The owner of the Animal Kingdom Zoo in rural Burlington County has vowed to rebuild, despite two deadly fires in the last year, according to The Times of Trenton. Burton Sipp said people have been asking him to rebuild the animal attraction he founded 35 years ago.
But animal activists, apparently, are not among those asking him for the zoo to return.
“We understand all of the animals have been moved from his zoo,” Delcianna Winders, a spokeswoman for the PETA animal rights group, told The Times. “Our main goal is to ensure that they’re not returned to him. Based on his history of very preventable tragic deaths, we’ll do what we can to make sure he doesn’t reopen.”
The zoo first suffered a fire in April, when a log cabin home burned down.
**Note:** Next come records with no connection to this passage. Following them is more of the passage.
/-- The eighteen addresses R79 lists by number. -/
def unlistedAddrs : List Addr :=
  [0x06#5, 0x08#5, 0x0E#5, 0x0F#5, 0x10#5, 0x11#5, 0x13#5, 0x14#5, 0x15#5, 0x16#5, 0x17#5, 0x18#5, 0x19#5, 0x1A#5,
    0x1B#5, 0x1C#5, 0x1D#5, 0x1E#5]

/-- R79's addresses are exactly those outside `ADDR_SET`. -/
theorem mem_unlistedAddrs_iff : ∀ a : Addr, a ∈ unlistedAddrs ↔ listed a = false := by decide

/-! The rows of the decoder. -/

/-- `OP` names one of the four framer rows, or it is one of the four values of the codec rows (R69). -/
theorem op_cases : ∀ op : BitVec 3,
    op = 0b000#3 ∨ op = 0b001#3 ∨ op = 0b010#3 ∨ op = 0b011#3 ∨ 4 ≤ op.toNat := by decide

theorem op_codec_cases : ∀ {op : BitVec 3}, 4 ≤ op.toNat →
    op = 0b100#3 ∨ op = 0b101#3 ∨ op = 0b110#3 ∨ op = 0b111#3 := by decide

section
variable {w : Word}

theorem decodeRequest_rd1 (hop : opField w = 0b000#3) :
    decodeRequest w =
      if argField w ≠ 0#8 then .error .reservedField
      else if listed (addrField w) then .ok (.rd1 (addrField w)) else .error .unlistedAddress := by
  simp only [decodeRequest, hop]; rfl

theorem decodeRequest_rdn (hop : opField w = 0b001#3) :
    decodeRequest w =
      if listed (addrField w) then
        (if goodLength (argField w) then .ok (.rdn (addrField w) (argField w)) else .error .badLength)
      else .error .unlistedAddress := by
  simp only [decodeRequest, hop]; rfl

theorem decodeRequest_wr (hop : opField w = 0b010#3) :
    decodeRequest w =
      if listed (addrField w) then .ok (.wr (addrField w) (argField w)) else .error .unlistedAddress := by
  simp only [decodeRequest, hop]; rfl

theorem decodeRequest_wrd (hop : opField w = 0b011#3) :
    decodeRequest w =
      if listed (addrField w) then .ok (.wrd (addrField w) (argField w)) else .error .unlistedAddress := by
  simp only [decodeRequest, hop]; rfl

/-- The four codec rows are one row: `OP` names the instruction, and no field holds an operand (R70). -/
theorem decodeRequest_codec (hop : 4 ≤ (opField w).toNat) :
    ∃ i : Instr, i.WellFormed ∧ encode i = .request (reqWord (opField w) 0#5 0#8) ∧
      decodeRequest w = noOperands (addrField w) (argField w) i := by
  obtain h | h | h | h := op_codec_cases hop
  · exact ⟨.decabs, rfl, by rw [h]; rfl, by simp only [decodeRequest, h]; rfl⟩
  · exact ⟨.decrel, rfl, by rw [h]; rfl, by simp only [decodeRequest, h]; rfl⟩
  · exact ⟨.sampleAbs, rfl, by rw [h]; rfl, by simp only [decodeRequest, h]; rfl⟩
  · exact ⟨.sampleRel, rfl, by rw [h]; rfl, by simp only [decodeRequest, h]; rfl⟩

/-! The refusals, in the order in which they are reported (R119). -/

/-- R78. -/
theorem decodeRequest_reservedField
    (h : (opField w = 0b000#3 ∧ argField w ≠ 0#8) ∨
      (4 ≤ (opField w).toNat ∧ (addrField w ≠ 0#5 ∨ argField w ≠ 0#8))) :
    decodeRequest w = .error .reservedField := by
  obtain ⟨hop, harg⟩ | ⟨hop, hfields⟩ := h
  · rw [decodeRequest_rd1 hop, if_pos harg]
  · obtain ⟨i, -, -, hdec⟩ := decodeRequest_codec hop
    rw [hdec, noOperands, if_pos hfields]

/-- R79, where R78 does not come first. -/
theorem decodeRequest_unlistedAddress (hop : (opField w).toNat ≤ 3)
    (harg : opField w = 0b000#3 → argField w = 0#8) (ha : listed (addrField w) = false) :
    decodeRequest w = .error .unlistedAddress := by
  obtain h | h | h | h | h := op_cases (opField w)
  · simp [decodeRequest_rd1 h, harg h, ha]
  · simp [decodeRequest_rdn h, ha]
  · simp [decodeRequest_wr h, ha]
  · simp [decodeRequest_wrd h, ha]
  · omega

/-- R80, where R79 does not come first. -/
theorem decodeRequest_badLength (hop : opField w = 0b001#3) (ha : listed (addrField w) = true)
    (hn : ¬ goodLength (argField w) = true) : decodeRequest w = .error .badLength := by
  rw [decodeRequest_rdn hop, if_pos ha, if_neg hn]

/-! The words that are not refused (R81). -/

/-- The word with the fields of `w` is `w` (R68). -/
theorem request_reqWord_of_fields {op : BitVec 3} {a : Addr} {arg : Byte} (hop : opField w = op)
    (ha : addrField w = a) (harg : argField w = arg) : Code.request (reqWord op a arg) = .request w := by
  subst hop ha harg
  rw [reqWord_fields]

/-- A word that breaks none of R78, R79 and R80 decodes, and it is the code of what it decodes to. -/
theorem decodeRequest_ok (hrd1 : opField w = 0b000#3 → argField w = 0#8)
    (hcodec : 4 ≤ (opField w).toNat → addrField w = 0#5 ∧ argField w = 0#8)
    (ha : (opField w).toNat ≤ 3 → listed (addrField w) = true)
    (hn : opField w = 0b001#3 → goodLength (argField w) = true) :
    ∃ i : Instr, i.WellFormed ∧ decodeRequest w = .ok i ∧ encode i = .request w := by
  obtain h | h | h | h | h := op_cases (opField w)
  · have hl := ha (by simp [h])
    exact ⟨.rd1 (addrField w), if_pos hl, by simp [decodeRequest_rd1 h, hrd1 h, hl],
      request_reqWord_of_fields h rfl (hrd1 h)⟩
  · have hl := ha (by simp [h])
    exact ⟨.rdn (addrField w) (argField w), (if_pos hl).trans (if_pos (hn h)),
      by simp [decodeRequest_rdn h, hl, hn h], request_reqWord_of_fields h rfl rfl⟩
  · have hl := ha (by simp [h])
    exact ⟨.wr (addrField w) (argField w), if_pos hl, by simp [decodeRequest_wr h, hl],
      request_reqWord_of_fields h rfl rfl⟩
  · have hl := ha (by simp [h])
    exact ⟨.wrd (addrField w) (argField w), if_pos hl, by simp [decodeRequest_wrd h, hl],
      request_reqWord_of_fields h rfl rfl⟩
  · obtain ⟨i, hwf, henc, hdec⟩ := decodeRequest_codec h
    obtain ⟨ha0, harg0⟩ := hcodec h
    exact ⟨i, hwf, by simp [hdec, noOperands, ha0, harg0],
      henc.trans (request_reqWord_of_fields rfl ha0 harg0)⟩

theorem decode_request_ok {i : Instr} (h : decodeRequest w = .ok i) : decode (.request w) = .ok i := by
  rw [decode, h]; rfl

theorem decode_request_error {r : Reason} (h : decodeRequest w = .error r) :
    decode (.request w) = .error (.refused r) := by
  rw [decode, h]; rfl

/-- A step that is offered a word the decoder refuses takes the offer and refuses the request (R117). -/
theorem step_refuse {s : State} {rest : List Offer} {r : Reason} (ho : s.offers = .code (.request w) :: rest)
    (h : decodeRequest w = .error r) : step s = .next ((s.withOffers rest).refuse r) := by
  simp only [step, ho, decode_request_error h]; rfl

end

/-- Settles O3: the word decodes by `decodeRequest_ok`, and what a request word decodes to is a request. -/
theorem everyOtherWordIsARequest : Obligations.EveryOtherWordIsARequest := by
  unfold Obligations.EveryOtherWordIsARequest
  intro w hrd1 hcodec ha hn
  obtain ⟨i, hwf, hdec, henc⟩ := decodeRequest_ok (w := w) hrd1 hcodec
    (fun hop => (listed_iff _).mpr (ha hop)) (fun hop => (goodLength_iff _).mpr (hn hop))
  exact ⟨i, isRequest_of_decodeRequest hdec, hwf, decode_request_ok hdec, henc⟩

/-- Settles O11: a nonzero field that must be 0 is what the decoder reports first (R119). -/
theorem reservedFieldIsRefused : Obligations.ReservedFieldIsRefused := by
  unfold Obligations.ReservedFieldIsRefused
  intro s w rest ho hfield
  exact step_refuse ho (decodeRequest_reservedField hfield)

/-- Settles O12: the addresses R79 lists are outside `ADDR_SET`. -/
theorem unlistedAddressIsRefused : Obligations.UnlistedAddressIsRefused := by
  unfold Obligations.UnlistedAddressIsRefused
  intro s w rest ho hop harg ha
  exact step_refuse ho (decodeRequest_unlistedAddress hop harg ((mem_unlistedAddrs_iff _).mp ha))

/-- Settles O13: a length that is 0 or above `MAX_BLOCK` is not between 1 and `MAX_BLOCK`. -/
theorem badLengthIsRefused : Obligations.BadLengthIsRefused := by
  unfold Obligations.BadLengthIsRefused
  intro s w rest ho hop ha hn
  have hbad : ¬ goodLength (argField w) = true := by
    rw [goodLength_iff, argField]
    omega
  exact step_refuse ho (decodeRequest_badLength hop ha hbad)

end Sys2Proof.Laws
end

section
/-! The bytes of the command positions (R73, R77) and of the read frames (R75, R76). -/

namespace Sys2Proof.Laws

open Sys2Proof.Machine

/-! Command bytes. -/

/-- 100aaaaa. -/
theorem writeCmd_append : ∀ a : Addr, writeCmd a = 0b100#3 ++ a := by decide

/-- 101aaaaa. -/
theorem readCmd_append : ∀ a : Addr, readCmd a = 0b101#3 ++ a := by decide

theorem writeCmd_range : ∀ a : Addr, 0x80 ≤ (writeCmd a).toNat ∧ (writeCmd a).toNat ≤ 0x9F := by decide

theorem readCmd_range : ∀ a : Addr, 0xA0 ≤ (readCmd a).toNat ∧ (readCmd a).toNat ≤ 0xBF := by decide

theorem encode_cmdWrite (a : Addr) : encode (.cmdWrite a) = .wire (writeCmd a) := by rw [writeCmd_append]; rfl

theorem encode_cmdRead (a : Addr) : encode (.cmdRead a) = .wire (readCmd a) := by rw [readCmd_append]; rfl

/-- Settles O5: marker and address share no bit, so their OR is `100` or `101` before the address. -/
theorem commandByteBits : Obligations.CommandByteBits := by
  unfold Obligations.CommandByteBits
  intro a
  obtain ⟨hw0, hw1⟩ := writeCmd_range a
  obtain ⟨hr0, hr1⟩ := readCmd_range a
  exact ⟨rfl, rfl, writeCmd_append a, readCmd_append a, encode_cmdWrite a, encode_cmdRead a, hw0, hw1, hr0, hr1⟩

/-! Read frames. -/

theorem txnBytes_readFrame (a : Addr) :
    txnBytes (readFrame a) = [readCmd a, fillByte, fillByte, fillByte] := rfl

/-- A block read's first two markers and its padding are one row of CONT, which one FILL ends (R76). -/
theorem txnBytes_blockFrame (a : Addr) {n : Nat} (hn : 1 ≤ n) :
    txnBytes (blockFrame a n) = readCmd a :: (List.replicate (n + 1) contByte ++ [fillByte]) := by
  obtain ⟨m, rfl⟩ := Nat.exists_eq_add_of_le' hn
  simp [txnBytes, blockFrame, BusStep.bytes, blockPadding, List.replicate_succ]

/-- Settles O6: a block read's last byte stands after its CONT, and every position between it and the command is in
their row. -/
theorem readFramesEndWithFill : Obligations.ReadFramesEndWithFill := by
  unfold Obligations.ReadFramesEndWithFill
  intro a
  refine ⟨txnBytes_readFrame a, fun n hn => ?_⟩
  rw [txnBytes_blockFrame a hn]
  refine ⟨?length, ?last, ?padding⟩
  case length =>
    simp only [List.length_cons, List.length_append, List.length_replicate, List.length_nil]
    omega
  case last =>
    rw [show 2 + n = (n + 1) + 1 by omega, List.getElem?_cons_succ, List.getElem?_append_right (by simp)]
    simp [fillByte]
  case padding =>
    intro k hk hkn
    obtain ⟨j, rfl⟩ := Nat.exists_eq_add_of_le' hk
    have hj : j < n + 1 := by omega
    rw [List.getElem?_cons_succ, List.getElem?_append_left (by simpa using hj),
      List.getElem?_replicate_of_lt hj]
    rfl

end Sys2Proof.Laws
end

section
/-! The framer's requests (R89 to R92): a request that runs one transaction ends in the state its run leaves, by the
answers to its one or two steps; a request with a bad operand is refused before the bus. -/

namespace Sys2Proof.Laws

open Sys2Proof.Machine Sys2Proof.Safety

/-! The end of a request with one transaction. -/

section
variable {s : State} {t p : Txn} {k : Nat}

/-- A transaction whose run draws `k` answers leaves its run steps on the wire and the answers drawn. -/
theorem afterTxn_of_run {reply : BusReply}
    (hrun : runSteps t s.answers s.draws = ⟨p, reply, s.answers.drop k, s.draws + k⟩) :
    s.afterTxn t = drawn k (sent [p] s) := by
  simp only [State.afterTxn, hrun]; rfl

/-- The transaction succeeds: the request ends as it goes on with the received lists, provided that what it does then
uses no further bus step. -/
theorem finish_busTxn_ok {ins : List (List Byte)} {onOk : List (List Byte) → State → State} {u : State}
    (hrun : runSteps t s.answers s.draws = ⟨p, .ok ins, s.answers.drop k, s.draws + k⟩) (hc : completes s k)
    (hu : onOk ins (drawn k (sent [p] s)) = u) (hdraws : u.draws = s.draws + k) (hlife : u.busLife = s.busLife) :
    finish s (s.busTxn t onOk) = .next (spendLife k u) := by
  have hreply : s.busReply t = .ok ins := congrArg BusRun.reply hrun
  have hend : s.busTxn t onOk = u := by simp only [State.busTxn, hreply, afterTxn_of_run hrun, hu]
  rw [hend]
  exact finish_completes (by omega) hlife hc

/-- A step of the transaction fails: the request ends in its error (R88, R115). -/
theorem finish_busTxn_err {e : BusError} (onOk : List (List Byte) → State → State)
    (hrun : runSteps t s.answers s.draws = ⟨p, .err e, s.answers.drop k, s.draws + k⟩) (hc : completes s k) :
    finish s (s.busTxn t onOk) = .next (spendLife k (drawn k (sent [p] (s.raiseError e)))) := by
  have hreply : s.busReply t = .err e := congrArg BusRun.reply hrun
  have hend : s.busTxn t onOk = drawn k (sent [p] (s.raiseError e)) := by
    simp only [State.busTxn, hreply, afterTxn_of_run hrun]; rfl
  rw [hend]
  exact finish_completes (Nat.add_sub_cancel_left s.draws k) rfl hc

end

/-- A request that breaks an operand condition is refused before any bus activity (R117, R119). -/
theorem exec_of_operandFault {i : Instr} {r : Reason} (h : i.operandFault = some r) (s : State) :
    exec i s = .next (s.refuse r) := by
  have hchecked (run : State → State) : finish s (s.checked i run) = .next (s.refuse r) := by
    rw [State.checked, h]
    exact finish_refuse s r
  cases i with
  | rd1 a => exact hchecked _
  | rdn a n => exact hchecked _
  | wr a v => exact hchecked _
  | wrd a v => exact hchecked _
  | decabs => cases h
  | decrel => cases h
  | sampleAbs => cases h
  | sampleRel => cases h
  | cmdWrite a => cases h
  | cmdRead a => cases h
  | cont => cases h
  | fill => cases h

/-! The frames with their command bytes and markers written out (R73 to R75). -/

theorem readFrame_eq (a : Addr) :
    readFrame a = [.xfer [0xA0#8 ||| a.setWidth 8, 0xFB#8, 0xFB#8, 0xFB#8]] := by
  rw [readFrame, readCmd_eq]; rfl

theorem blockFrame_eq (a : Addr) (n : Nat) :
    blockFrame a n =
      [.write [0xA0#8 ||| a.setWidth 8, 0xFC#8, 0xFC#8], .xfer (List.replicate (n - 1) 0xFC#8 ++ [0xFB#8])] := by
  rw [blockFrame, readCmd_eq]; rfl

theorem writeFrame_eq (a : Addr) (v : Byte) : writeFrame a v = [.write [0x80#8 ||| a.setWidth 8, v]] := by
  rw [writeFrame, writeCmd_eq]

theorem delayedFrame_eq (a : Addr) (v : Byte) :
    delayedFrame a v = [.write [0x80#8 ||| a.setWidth 8, v], .delay 50] := by
  rw [delayedFrame, writeCmd_eq]; rfl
Sipp’s wife Bridget, 43, died after running back into the burning home, looking for her mother who had already gotten out.
The next fire happened Oct. 30. It destroyed a giraffe enclosure and killed a mother giraffe and her calf. It also killed two dogs, several cats and some exotic birds.
A State Police spokesman said the April fire was ruled accidental, but the October fire is still under investigation.
Just four days before the October fire, the zoo had been cited for 19 violations of the Animal Welfare Act, and received a formal warning. Among the regulations cited was one requiring structurally sound housing facilities to protect animals from injury.
Animal activists have also cast suspicion against Sipp based on indictments in the 1980s on charges of killing eight horses to collect insurance money and staging a robbery to collect insurance on a pair of exotic birds.
Sipp countered those charges by noting that he was uninsured or under-insured for much of what he lost in these last two fires, and that insurance obviously was not going to bring back his wife.